Exercise :: Beginning with the line that holds "(s.heldEngines key).all fun", write out the remaining lines of the material exactly, the last line included.

Data provided section start

/-- The write-out of the next slot of a job (R397, R398). -/
def State.writeSlot (s : State) (j : SwapJob) (slot : Nat) : State :=
  let key := strandKey j.strand + 2048 * slot + 16384
  match s.ctx? key with
  | none => s.wroteSlot j
  | some c =>
    if 128 < c.leases.length then s.wroteSlot j
    else if !s.mayWriteOut key then s
    else
      match issuerWord s j.issuer (j.outgoing + 8 * slot) with
      | .error t => (s.archivistFails j.issuer t (handleOf key c).toNat (j.outgoing + 8 * slot)).wroteSlot j
      | .ok va =>
        if va = 0 then s.wroteSlot j
        else
          match imagePlace s j.issuer va 32768 .w with
          | .error t => (s.archivistFails j.issuer t (handleOf key c).toNat va).wroteSlot j
          | .ok pa =>
            (s.writeOut j.issuer key pa (c.masked ((j.masks.find? fun m => m.1 == slot).map fun m => m.2))).wroteSlot j

/-! ## Loading (R398, R399) -/

/-- Whether every lease of an image is held again by engines that are awake. [DESIGN CHOICE, unsafe, log 99] -/
def State.leasesBack (s : State) (key : Nat) : Bool :=
  !(s.requests.any fun r => r.ctx == key && r.only.isSome) &&
  (s.heldEngines key).all fun e => match (s.engine e).power with | .waking _ => false | _ => true

/-- Request the engines of an image again, each for itself alone (R399). -/
def State.requestLeases (s : State) (i : CtxImage) : State :=
  let s1 := i.leases.foldl (fun s l =>
    match handleEngine l.1 with
    | none => s
    | some e =>
      { s with
        fresh := s.fresh + 1
        requests := s.requests ++ [{ id := s.fresh, ctx := i.key, cls := engineClass e, cluster := engineCluster e, prio := l.2.1, hold := l.2.2.1,
                                     ectr := bits l.1.toNat 50 49, tick := s.ticks, only := some (e, l.1, l.2.2.2) }] }) s
  { s1 with images := s1.images.map fun x => if x.key = i.key then { x with leases := [] } else x }

/-- Put the context of an image into a slot (R398). [DESIGN CHOICE, unsafe, log 100] -/
def State.install (s : State) (i : CtxImage) (key : Nat) : State :=
  let c := i.read s.mem
  let s1 := ({ s with images := s.images.filter fun x => x.key != i.key } : State).rename (swapFor i.key key)
  let s2 := (s1.setCtx key c).joinTile c.graph (tileOf key)
  if inShadow key then s2.renew key else s2.activate key

/-- The leases of a context image in memory: the handles of its records, with their priority and time as free values (R398).
[DESIGN CHOICE, unsafe, log 100] -/
def State.imageLeases (s : State) (pa : Nat) : List (Word × Nat × Nat × Engine) :=
  (List.range (Nat.min 128 (leNat (Memory.readBytes s.mem (pa + 9784) 8)))).map fun n =>
    let w := Config.freeWord (s.drawn + 16 + n)
    (wd (leNat (Memory.readBytes s.mem (pa + 9792 + 16 * n) 8)), bits w.toNat 5 0, bits w.toNat 40 6, {})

Data provided section end

Result of the task ::
  (s.heldEngines key).all fun e => match (s.engine e).power with | .waking _ => false | _ => true

/-- Request the engines of an image again, each for itself alone (R399). -/
def State.requestLeases (s : State) (i : CtxImage) : State :=
  let s1 := i.leases.foldl (fun s l =>
    match handleEngine l.1 with
    | none => s
    | some e =>
      { s with
        fresh := s.fresh + 1
        requests := s.requests ++ [{ id := s.fresh, ctx := i.key, cls := engineClass e, cluster := engineCluster e, prio := l.2.1, hold := l.2.2.1,
                                     ectr := bits l.1.toNat 50 49, tick := s.ticks, only := some (e, l.1, l.2.2.2) }] }) s
  { s1 with images := s1.images.map fun x => if x.key = i.key then { x with leases := [] } else x }

/-- Put the context of an image into a slot (R398). [DESIGN CHOICE, unsafe, log 100] -/
def State.install (s : State) (i : CtxImage) (key : Nat) : State :=
  let c := i.read s.mem
  let s1 := ({ s with images := s.images.filter fun x => x.key != i.key } : State).rename (swapFor i.key key)
  let s2 := (s1.setCtx key c).joinTile c.graph (tileOf key)
  if inShadow key then s2.renew key else s2.activate key

/-- The leases of a context image in memory: the handles of its records, with their priority and time as free values (R398).
[DESIGN CHOICE, unsafe, log 100] -/
def State.imageLeases (s : State) (pa : Nat) : List (Word × Nat × Nat × Engine) :=
  (List.range (Nat.min 128 (leNat (Memory.readBytes s.mem (pa + 9784) 8)))).map fun n =>
    let w := Config.freeWord (s.drawn + 16 + n)
    (wd (leNat (Memory.readBytes s.mem (pa + 9792 + 16 * n) 8)), bits w.toNat 5 0, bits w.toNat 40 6, {})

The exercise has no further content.